Work instructions => Write out the stretch of lines below that begins at the line with "by bits. -/" and ends at the line with "(generateSchedule key).d[i] = rotl28", including both, exactly as given and nothing more.

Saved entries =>

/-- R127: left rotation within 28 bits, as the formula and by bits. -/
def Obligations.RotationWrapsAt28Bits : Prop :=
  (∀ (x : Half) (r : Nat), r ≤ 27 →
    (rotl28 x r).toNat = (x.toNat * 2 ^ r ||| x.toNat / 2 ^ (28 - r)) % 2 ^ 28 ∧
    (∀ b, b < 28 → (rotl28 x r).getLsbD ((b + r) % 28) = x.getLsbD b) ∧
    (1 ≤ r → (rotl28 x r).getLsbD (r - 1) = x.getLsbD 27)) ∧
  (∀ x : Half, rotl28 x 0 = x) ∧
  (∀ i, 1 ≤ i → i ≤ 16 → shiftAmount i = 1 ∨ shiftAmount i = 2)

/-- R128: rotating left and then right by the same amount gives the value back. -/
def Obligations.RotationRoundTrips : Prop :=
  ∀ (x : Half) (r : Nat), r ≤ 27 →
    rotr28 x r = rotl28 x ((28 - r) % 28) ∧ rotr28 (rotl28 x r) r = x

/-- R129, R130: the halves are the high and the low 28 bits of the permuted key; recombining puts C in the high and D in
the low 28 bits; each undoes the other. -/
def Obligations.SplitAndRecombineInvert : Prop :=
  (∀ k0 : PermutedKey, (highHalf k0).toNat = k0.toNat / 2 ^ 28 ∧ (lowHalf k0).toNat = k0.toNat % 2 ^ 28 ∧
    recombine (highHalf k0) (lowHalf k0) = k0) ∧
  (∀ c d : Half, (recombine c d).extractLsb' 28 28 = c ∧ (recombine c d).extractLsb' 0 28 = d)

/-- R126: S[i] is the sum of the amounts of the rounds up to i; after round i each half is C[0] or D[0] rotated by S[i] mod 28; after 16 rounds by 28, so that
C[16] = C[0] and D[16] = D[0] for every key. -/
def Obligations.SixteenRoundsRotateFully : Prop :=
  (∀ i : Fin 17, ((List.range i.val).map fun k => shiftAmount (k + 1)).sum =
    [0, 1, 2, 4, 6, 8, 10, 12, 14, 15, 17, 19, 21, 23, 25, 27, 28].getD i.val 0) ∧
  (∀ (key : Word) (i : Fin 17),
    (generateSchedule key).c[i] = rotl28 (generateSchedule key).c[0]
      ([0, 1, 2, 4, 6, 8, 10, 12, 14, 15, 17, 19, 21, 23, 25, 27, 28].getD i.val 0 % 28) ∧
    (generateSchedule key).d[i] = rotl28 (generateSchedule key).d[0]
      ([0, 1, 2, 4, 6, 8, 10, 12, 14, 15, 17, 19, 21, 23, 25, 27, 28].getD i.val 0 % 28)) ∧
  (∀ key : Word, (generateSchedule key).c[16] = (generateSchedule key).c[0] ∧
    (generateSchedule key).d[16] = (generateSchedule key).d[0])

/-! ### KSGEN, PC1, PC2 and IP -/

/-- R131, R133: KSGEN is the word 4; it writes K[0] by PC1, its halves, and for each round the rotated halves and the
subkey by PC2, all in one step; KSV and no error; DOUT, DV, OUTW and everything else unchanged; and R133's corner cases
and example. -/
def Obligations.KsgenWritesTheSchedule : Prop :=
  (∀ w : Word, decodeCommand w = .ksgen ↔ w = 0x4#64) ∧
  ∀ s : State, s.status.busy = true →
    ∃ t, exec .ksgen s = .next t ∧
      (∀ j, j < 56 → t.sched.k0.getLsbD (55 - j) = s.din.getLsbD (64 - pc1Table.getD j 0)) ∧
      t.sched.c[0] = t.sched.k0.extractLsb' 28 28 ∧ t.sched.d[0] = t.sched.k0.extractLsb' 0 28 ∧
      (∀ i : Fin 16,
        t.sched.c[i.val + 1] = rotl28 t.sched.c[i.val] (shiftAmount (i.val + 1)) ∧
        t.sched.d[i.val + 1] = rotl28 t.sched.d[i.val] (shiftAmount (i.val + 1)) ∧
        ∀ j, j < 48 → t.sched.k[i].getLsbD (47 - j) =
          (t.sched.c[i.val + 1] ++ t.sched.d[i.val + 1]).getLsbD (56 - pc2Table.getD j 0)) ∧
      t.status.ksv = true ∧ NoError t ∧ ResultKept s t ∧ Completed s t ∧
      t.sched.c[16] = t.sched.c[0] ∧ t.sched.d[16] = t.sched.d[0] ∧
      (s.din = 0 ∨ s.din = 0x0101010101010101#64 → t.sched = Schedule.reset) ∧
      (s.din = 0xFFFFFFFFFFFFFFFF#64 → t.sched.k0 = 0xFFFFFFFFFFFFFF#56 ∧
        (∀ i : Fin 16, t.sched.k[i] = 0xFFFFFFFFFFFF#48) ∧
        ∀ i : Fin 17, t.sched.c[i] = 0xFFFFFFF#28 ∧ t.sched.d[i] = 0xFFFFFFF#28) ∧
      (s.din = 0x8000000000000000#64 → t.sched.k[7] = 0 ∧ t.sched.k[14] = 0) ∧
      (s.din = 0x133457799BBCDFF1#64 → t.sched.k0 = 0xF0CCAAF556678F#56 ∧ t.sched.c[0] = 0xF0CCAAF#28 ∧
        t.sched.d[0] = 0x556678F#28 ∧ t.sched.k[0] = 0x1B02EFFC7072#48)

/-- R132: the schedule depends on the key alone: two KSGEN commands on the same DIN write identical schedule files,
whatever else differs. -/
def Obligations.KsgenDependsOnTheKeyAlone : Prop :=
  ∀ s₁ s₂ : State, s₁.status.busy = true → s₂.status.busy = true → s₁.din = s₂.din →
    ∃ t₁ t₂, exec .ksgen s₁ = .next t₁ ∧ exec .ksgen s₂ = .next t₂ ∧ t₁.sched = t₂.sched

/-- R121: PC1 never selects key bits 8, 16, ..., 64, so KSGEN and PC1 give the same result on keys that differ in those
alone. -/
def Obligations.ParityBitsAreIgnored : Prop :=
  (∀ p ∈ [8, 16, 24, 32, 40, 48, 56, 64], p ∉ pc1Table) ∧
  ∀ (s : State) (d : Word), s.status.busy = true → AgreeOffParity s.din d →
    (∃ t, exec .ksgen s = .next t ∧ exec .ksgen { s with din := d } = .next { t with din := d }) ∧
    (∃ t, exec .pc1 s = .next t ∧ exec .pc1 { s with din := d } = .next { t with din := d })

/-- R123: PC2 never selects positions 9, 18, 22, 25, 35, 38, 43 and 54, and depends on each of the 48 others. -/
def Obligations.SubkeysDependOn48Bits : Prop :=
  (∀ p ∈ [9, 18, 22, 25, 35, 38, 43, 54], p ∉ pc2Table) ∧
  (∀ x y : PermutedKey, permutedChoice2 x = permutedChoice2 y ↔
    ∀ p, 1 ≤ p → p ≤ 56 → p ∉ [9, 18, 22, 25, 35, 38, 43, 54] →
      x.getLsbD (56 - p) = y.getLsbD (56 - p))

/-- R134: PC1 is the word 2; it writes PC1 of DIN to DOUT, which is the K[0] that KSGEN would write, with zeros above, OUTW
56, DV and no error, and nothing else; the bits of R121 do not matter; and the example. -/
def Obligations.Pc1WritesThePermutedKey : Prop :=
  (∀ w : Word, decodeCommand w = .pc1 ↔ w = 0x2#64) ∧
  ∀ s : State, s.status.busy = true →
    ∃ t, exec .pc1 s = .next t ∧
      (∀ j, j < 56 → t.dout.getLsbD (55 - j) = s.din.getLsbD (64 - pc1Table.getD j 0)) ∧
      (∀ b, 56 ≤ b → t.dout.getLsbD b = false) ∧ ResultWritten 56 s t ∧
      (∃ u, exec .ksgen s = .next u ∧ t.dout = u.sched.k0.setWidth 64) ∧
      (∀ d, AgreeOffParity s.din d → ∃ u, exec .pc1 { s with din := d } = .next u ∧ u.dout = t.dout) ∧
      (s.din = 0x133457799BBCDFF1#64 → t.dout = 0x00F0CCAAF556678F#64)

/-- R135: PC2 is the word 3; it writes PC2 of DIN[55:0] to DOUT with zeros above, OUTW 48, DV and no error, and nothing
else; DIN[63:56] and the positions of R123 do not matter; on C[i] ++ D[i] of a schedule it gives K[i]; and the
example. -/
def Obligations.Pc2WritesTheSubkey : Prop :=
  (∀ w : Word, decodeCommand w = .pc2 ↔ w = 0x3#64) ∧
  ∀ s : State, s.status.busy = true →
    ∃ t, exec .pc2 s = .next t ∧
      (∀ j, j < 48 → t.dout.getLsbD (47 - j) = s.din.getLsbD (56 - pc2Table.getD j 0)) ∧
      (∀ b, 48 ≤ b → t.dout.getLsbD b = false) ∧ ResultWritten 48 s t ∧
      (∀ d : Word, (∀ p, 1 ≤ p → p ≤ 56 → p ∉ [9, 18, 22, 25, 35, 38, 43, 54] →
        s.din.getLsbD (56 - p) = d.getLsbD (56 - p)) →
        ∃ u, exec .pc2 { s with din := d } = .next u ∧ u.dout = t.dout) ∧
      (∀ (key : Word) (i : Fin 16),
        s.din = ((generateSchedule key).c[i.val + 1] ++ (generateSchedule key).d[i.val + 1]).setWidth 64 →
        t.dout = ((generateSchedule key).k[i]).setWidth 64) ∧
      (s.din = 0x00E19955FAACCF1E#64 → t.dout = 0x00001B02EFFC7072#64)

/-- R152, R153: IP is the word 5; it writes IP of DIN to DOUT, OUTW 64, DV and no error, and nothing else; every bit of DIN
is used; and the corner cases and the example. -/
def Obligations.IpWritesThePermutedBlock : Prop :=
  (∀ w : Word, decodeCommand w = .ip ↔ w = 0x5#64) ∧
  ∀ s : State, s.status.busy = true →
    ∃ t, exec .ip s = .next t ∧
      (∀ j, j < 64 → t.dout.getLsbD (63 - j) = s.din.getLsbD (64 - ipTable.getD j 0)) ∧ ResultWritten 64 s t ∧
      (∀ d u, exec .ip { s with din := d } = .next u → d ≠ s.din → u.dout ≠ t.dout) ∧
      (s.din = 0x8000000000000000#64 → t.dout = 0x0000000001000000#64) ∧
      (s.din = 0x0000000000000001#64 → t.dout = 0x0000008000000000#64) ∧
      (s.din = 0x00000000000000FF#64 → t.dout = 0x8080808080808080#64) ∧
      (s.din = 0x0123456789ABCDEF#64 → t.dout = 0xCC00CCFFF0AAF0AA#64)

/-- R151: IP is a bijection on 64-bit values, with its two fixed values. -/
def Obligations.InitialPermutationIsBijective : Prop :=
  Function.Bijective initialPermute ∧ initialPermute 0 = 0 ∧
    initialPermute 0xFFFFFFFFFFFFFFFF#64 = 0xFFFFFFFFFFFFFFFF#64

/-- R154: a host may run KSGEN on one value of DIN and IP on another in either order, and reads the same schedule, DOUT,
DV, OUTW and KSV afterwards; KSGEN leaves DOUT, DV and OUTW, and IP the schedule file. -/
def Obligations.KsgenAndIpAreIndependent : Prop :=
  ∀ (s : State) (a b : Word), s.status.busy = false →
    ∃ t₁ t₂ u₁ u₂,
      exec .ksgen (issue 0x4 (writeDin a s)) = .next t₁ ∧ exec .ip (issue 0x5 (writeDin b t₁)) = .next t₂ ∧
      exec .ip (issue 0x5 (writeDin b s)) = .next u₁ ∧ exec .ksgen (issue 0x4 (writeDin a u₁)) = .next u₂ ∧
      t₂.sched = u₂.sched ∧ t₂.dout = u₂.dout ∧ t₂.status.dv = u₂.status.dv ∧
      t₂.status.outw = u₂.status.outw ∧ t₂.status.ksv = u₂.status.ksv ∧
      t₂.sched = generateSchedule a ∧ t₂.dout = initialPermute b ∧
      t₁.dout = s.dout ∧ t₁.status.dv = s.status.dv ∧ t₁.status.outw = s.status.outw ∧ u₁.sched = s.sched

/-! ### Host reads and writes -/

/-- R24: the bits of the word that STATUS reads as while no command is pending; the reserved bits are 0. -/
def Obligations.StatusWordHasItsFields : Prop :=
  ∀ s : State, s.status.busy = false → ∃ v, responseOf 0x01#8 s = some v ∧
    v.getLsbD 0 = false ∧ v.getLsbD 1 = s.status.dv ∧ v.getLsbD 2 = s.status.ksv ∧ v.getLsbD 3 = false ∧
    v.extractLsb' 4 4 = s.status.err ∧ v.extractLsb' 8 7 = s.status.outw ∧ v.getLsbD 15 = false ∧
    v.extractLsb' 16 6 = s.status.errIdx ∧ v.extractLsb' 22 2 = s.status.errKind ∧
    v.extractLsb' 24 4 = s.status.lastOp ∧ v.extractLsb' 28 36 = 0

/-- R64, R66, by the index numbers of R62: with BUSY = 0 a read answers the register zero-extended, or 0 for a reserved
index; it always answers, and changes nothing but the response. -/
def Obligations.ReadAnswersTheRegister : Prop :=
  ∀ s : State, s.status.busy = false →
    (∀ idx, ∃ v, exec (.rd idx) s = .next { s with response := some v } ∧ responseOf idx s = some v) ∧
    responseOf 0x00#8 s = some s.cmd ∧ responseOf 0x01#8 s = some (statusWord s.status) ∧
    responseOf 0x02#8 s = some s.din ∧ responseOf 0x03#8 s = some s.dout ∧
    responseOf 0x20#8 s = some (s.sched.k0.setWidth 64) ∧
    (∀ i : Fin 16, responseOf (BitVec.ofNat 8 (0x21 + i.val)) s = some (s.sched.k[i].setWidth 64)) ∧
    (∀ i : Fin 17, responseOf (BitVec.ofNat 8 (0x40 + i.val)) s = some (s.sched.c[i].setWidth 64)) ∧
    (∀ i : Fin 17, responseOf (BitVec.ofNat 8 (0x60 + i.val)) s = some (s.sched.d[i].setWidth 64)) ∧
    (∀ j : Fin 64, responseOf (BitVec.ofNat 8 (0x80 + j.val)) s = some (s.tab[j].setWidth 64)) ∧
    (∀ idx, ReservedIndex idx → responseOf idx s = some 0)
---
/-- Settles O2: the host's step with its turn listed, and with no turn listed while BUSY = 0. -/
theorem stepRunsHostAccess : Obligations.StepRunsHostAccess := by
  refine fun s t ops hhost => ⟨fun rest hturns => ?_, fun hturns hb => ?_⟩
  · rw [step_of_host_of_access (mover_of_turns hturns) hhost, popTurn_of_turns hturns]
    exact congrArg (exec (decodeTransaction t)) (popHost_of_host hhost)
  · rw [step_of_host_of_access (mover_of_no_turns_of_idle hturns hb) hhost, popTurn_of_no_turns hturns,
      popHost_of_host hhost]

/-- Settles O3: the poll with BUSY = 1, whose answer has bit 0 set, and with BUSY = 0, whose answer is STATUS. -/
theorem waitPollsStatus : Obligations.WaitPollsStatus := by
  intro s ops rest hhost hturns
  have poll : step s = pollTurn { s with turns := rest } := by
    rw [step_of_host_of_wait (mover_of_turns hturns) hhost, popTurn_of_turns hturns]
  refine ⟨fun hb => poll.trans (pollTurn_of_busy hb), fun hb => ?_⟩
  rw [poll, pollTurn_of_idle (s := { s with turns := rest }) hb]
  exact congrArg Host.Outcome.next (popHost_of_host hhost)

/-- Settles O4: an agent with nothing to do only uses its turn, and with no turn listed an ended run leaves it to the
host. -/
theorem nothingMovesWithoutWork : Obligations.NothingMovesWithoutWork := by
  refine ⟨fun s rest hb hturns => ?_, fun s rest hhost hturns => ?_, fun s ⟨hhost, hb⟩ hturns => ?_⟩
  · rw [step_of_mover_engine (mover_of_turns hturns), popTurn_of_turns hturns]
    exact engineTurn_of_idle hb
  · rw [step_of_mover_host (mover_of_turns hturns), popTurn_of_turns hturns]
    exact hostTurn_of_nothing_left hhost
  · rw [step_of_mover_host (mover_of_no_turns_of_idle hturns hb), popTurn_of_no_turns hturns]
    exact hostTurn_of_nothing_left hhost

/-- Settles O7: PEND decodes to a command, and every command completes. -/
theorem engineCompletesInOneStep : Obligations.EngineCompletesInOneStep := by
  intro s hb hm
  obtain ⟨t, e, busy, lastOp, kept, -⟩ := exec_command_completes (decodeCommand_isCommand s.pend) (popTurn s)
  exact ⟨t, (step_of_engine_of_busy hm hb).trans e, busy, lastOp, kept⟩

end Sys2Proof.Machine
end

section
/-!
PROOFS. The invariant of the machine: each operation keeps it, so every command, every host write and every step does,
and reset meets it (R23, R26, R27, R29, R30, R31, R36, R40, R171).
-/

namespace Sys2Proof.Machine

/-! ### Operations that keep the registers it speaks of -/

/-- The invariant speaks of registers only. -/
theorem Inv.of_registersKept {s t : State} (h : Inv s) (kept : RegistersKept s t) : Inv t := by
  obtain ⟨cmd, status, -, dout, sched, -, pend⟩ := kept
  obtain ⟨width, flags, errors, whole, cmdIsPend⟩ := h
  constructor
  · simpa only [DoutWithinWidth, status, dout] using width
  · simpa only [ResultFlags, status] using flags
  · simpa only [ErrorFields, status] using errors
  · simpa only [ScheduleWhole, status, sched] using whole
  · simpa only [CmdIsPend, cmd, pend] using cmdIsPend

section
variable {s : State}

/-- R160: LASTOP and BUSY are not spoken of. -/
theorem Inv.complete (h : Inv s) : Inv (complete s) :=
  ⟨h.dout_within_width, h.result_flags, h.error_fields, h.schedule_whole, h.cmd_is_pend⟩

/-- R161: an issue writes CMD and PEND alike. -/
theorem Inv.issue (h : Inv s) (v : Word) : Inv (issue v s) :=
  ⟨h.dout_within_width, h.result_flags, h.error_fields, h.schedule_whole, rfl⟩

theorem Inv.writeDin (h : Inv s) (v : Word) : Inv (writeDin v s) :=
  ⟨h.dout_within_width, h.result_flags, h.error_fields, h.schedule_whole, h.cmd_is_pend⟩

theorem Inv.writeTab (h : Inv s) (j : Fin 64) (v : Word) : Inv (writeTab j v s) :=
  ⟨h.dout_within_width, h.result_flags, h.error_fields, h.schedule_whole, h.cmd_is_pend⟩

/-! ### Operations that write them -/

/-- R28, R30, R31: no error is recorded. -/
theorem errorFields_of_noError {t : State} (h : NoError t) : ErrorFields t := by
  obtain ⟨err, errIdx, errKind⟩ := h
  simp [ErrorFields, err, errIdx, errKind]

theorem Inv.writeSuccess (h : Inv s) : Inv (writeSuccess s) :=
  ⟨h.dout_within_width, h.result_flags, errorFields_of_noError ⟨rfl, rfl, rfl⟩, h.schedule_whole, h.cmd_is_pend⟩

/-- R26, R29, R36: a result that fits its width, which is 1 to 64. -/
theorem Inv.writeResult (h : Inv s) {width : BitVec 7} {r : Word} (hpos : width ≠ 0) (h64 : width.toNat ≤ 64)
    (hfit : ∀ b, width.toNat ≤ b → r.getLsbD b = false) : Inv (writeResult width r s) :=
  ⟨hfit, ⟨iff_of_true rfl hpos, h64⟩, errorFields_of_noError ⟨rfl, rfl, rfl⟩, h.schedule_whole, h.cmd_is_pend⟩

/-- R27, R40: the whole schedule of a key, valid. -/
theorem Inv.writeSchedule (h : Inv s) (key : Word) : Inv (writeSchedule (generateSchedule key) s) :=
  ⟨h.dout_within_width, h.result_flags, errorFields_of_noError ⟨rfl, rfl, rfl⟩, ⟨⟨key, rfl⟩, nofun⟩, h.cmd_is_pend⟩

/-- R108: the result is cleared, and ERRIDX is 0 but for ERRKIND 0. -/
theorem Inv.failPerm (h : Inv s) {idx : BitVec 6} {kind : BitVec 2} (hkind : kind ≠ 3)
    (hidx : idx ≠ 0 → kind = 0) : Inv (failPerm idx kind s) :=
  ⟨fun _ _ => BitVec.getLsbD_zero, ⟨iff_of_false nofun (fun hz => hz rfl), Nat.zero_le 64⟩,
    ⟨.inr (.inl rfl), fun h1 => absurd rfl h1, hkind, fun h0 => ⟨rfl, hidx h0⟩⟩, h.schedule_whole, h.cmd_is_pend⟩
---
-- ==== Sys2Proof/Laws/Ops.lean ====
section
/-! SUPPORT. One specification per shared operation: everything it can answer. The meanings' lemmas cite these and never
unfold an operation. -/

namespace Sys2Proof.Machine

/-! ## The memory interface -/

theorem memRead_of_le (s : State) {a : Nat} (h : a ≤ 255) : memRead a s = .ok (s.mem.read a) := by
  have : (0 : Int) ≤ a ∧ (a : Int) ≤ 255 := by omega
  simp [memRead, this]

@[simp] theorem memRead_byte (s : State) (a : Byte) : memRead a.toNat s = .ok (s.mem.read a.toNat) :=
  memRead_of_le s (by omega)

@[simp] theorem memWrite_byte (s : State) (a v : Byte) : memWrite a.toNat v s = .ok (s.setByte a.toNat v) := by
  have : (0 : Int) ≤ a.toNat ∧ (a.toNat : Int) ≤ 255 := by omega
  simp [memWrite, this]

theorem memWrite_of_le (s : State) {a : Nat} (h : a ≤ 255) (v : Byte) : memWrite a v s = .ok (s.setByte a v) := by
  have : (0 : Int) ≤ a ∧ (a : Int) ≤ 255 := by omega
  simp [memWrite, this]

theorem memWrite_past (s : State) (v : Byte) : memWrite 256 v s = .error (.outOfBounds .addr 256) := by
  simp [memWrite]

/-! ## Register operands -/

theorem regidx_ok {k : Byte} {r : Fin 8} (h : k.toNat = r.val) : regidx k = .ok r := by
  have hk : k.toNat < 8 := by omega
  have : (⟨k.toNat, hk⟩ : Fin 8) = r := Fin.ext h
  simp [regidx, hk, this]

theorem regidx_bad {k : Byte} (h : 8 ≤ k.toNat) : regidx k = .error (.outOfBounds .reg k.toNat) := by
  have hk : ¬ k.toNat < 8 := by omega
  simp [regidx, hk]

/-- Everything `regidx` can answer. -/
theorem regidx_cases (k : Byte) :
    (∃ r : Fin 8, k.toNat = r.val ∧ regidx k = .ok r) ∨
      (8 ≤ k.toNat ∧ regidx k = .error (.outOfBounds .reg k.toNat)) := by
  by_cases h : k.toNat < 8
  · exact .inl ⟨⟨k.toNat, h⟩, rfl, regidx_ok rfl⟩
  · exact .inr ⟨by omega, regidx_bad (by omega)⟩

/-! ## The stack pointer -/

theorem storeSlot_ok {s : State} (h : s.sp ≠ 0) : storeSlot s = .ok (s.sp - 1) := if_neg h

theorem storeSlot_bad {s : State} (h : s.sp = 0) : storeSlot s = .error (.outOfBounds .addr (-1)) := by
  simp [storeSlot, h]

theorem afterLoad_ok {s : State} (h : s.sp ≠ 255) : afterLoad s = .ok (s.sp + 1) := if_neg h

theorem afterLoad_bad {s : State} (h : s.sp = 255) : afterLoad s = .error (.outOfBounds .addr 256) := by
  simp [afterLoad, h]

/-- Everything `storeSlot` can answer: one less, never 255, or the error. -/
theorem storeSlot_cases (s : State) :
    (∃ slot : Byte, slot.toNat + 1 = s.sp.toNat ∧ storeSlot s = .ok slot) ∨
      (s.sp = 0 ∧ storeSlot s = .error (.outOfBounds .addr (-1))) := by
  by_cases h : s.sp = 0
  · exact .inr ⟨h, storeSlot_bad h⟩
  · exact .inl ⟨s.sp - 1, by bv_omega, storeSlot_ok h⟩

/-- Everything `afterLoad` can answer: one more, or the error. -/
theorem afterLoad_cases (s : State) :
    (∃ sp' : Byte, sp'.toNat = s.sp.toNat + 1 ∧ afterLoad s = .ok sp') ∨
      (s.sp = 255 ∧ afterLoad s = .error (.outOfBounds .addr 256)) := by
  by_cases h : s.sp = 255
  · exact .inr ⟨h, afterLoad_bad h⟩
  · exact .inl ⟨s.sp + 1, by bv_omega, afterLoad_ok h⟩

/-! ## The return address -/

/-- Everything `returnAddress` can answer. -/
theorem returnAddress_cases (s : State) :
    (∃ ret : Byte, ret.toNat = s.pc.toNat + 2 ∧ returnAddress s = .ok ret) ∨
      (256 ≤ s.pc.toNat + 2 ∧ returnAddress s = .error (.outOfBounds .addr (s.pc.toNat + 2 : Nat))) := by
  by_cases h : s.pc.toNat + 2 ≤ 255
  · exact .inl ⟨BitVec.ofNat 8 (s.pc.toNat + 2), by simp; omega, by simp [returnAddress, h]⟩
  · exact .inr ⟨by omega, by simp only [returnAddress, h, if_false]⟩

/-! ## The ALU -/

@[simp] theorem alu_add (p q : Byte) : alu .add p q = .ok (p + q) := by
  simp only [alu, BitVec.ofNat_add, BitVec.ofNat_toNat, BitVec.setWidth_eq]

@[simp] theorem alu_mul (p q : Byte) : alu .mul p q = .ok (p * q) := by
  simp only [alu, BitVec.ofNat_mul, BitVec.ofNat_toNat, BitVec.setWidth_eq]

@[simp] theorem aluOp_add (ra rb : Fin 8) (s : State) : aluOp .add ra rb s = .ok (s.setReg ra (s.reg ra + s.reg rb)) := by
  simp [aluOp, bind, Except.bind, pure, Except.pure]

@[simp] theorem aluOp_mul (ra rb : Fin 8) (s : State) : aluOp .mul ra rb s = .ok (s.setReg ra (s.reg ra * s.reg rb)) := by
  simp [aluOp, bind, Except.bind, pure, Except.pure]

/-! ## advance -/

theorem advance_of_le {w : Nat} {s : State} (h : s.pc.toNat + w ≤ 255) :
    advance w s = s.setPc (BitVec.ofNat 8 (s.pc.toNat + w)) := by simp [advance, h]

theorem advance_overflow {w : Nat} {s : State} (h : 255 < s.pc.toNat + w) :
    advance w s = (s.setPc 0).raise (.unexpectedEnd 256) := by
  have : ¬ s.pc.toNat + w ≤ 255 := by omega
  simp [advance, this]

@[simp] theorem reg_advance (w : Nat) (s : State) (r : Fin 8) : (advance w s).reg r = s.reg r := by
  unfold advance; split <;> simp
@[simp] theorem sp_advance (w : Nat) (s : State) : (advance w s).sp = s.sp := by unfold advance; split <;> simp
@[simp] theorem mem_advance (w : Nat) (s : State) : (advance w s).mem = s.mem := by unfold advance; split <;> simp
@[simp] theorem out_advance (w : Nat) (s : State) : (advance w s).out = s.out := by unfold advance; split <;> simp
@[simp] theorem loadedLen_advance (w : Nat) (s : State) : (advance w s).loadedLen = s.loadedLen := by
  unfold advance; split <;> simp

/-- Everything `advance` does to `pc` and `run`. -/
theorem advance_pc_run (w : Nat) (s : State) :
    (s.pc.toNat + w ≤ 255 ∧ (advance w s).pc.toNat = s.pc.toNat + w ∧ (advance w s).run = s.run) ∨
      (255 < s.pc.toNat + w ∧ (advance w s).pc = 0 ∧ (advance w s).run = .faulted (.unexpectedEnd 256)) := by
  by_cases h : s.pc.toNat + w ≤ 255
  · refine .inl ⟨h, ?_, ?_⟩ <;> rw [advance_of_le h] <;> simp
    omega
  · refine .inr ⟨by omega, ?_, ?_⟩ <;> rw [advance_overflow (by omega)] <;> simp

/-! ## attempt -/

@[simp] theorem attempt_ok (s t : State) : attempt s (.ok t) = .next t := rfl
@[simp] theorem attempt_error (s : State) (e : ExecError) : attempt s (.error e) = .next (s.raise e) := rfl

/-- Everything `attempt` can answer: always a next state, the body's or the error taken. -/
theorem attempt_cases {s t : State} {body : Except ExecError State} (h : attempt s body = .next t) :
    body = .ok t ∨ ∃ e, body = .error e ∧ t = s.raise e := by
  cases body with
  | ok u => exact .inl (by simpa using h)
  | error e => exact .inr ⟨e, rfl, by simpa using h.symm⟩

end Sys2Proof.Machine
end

Output for this exercise =>
/-- R127: left rotation within 28 bits, as the formula and by bits. -/
def Obligations.RotationWrapsAt28Bits : Prop :=
  (∀ (x : Half) (r : Nat), r ≤ 27 →
    (rotl28 x r).toNat = (x.toNat * 2 ^ r ||| x.toNat / 2 ^ (28 - r)) % 2 ^ 28 ∧
    (∀ b, b < 28 → (rotl28 x r).getLsbD ((b + r) % 28) = x.getLsbD b) ∧
    (1 ≤ r → (rotl28 x r).getLsbD (r - 1) = x.getLsbD 27)) ∧
  (∀ x : Half, rotl28 x 0 = x) ∧
  (∀ i, 1 ≤ i → i ≤ 16 → shiftAmount i = 1 ∨ shiftAmount i = 2)

/-- R128: rotating left and then right by the same amount gives the value back. -/
def Obligations.RotationRoundTrips : Prop :=
  ∀ (x : Half) (r : Nat), r ≤ 27 →
    rotr28 x r = rotl28 x ((28 - r) % 28) ∧ rotr28 (rotl28 x r) r = x

/-- R129, R130: the halves are the high and the low 28 bits of the permuted key; recombining puts C in the high and D in
the low 28 bits; each undoes the other. -/
def Obligations.SplitAndRecombineInvert : Prop :=
  (∀ k0 : PermutedKey, (highHalf k0).toNat = k0.toNat / 2 ^ 28 ∧ (lowHalf k0).toNat = k0.toNat % 2 ^ 28 ∧
    recombine (highHalf k0) (lowHalf k0) = k0) ∧
  (∀ c d : Half, (recombine c d).extractLsb' 28 28 = c ∧ (recombine c d).extractLsb' 0 28 = d)

/-- R126: S[i] is the sum of the amounts of the rounds up to i; after round i each half is C[0] or D[0] rotated by S[i] mod 28; after 16 rounds by 28, so that
C[16] = C[0] and D[16] = D[0] for every key. -/
def Obligations.SixteenRoundsRotateFully : Prop :=
  (∀ i : Fin 17, ((List.range i.val).map fun k => shiftAmount (k + 1)).sum =
    [0, 1, 2, 4, 6, 8, 10, 12, 14, 15, 17, 19, 21, 23, 25, 27, 28].getD i.val 0) ∧
  (∀ (key : Word) (i : Fin 17),
    (generateSchedule key).c[i] = rotl28 (generateSchedule key).c[0]
      ([0, 1, 2, 4, 6, 8, 10, 12, 14, 15, 17, 19, 21, 23, 25, 27, 28].getD i.val 0 % 28) ∧
    (generateSchedule key).d[i] = rotl28 (generateSchedule key).d[0]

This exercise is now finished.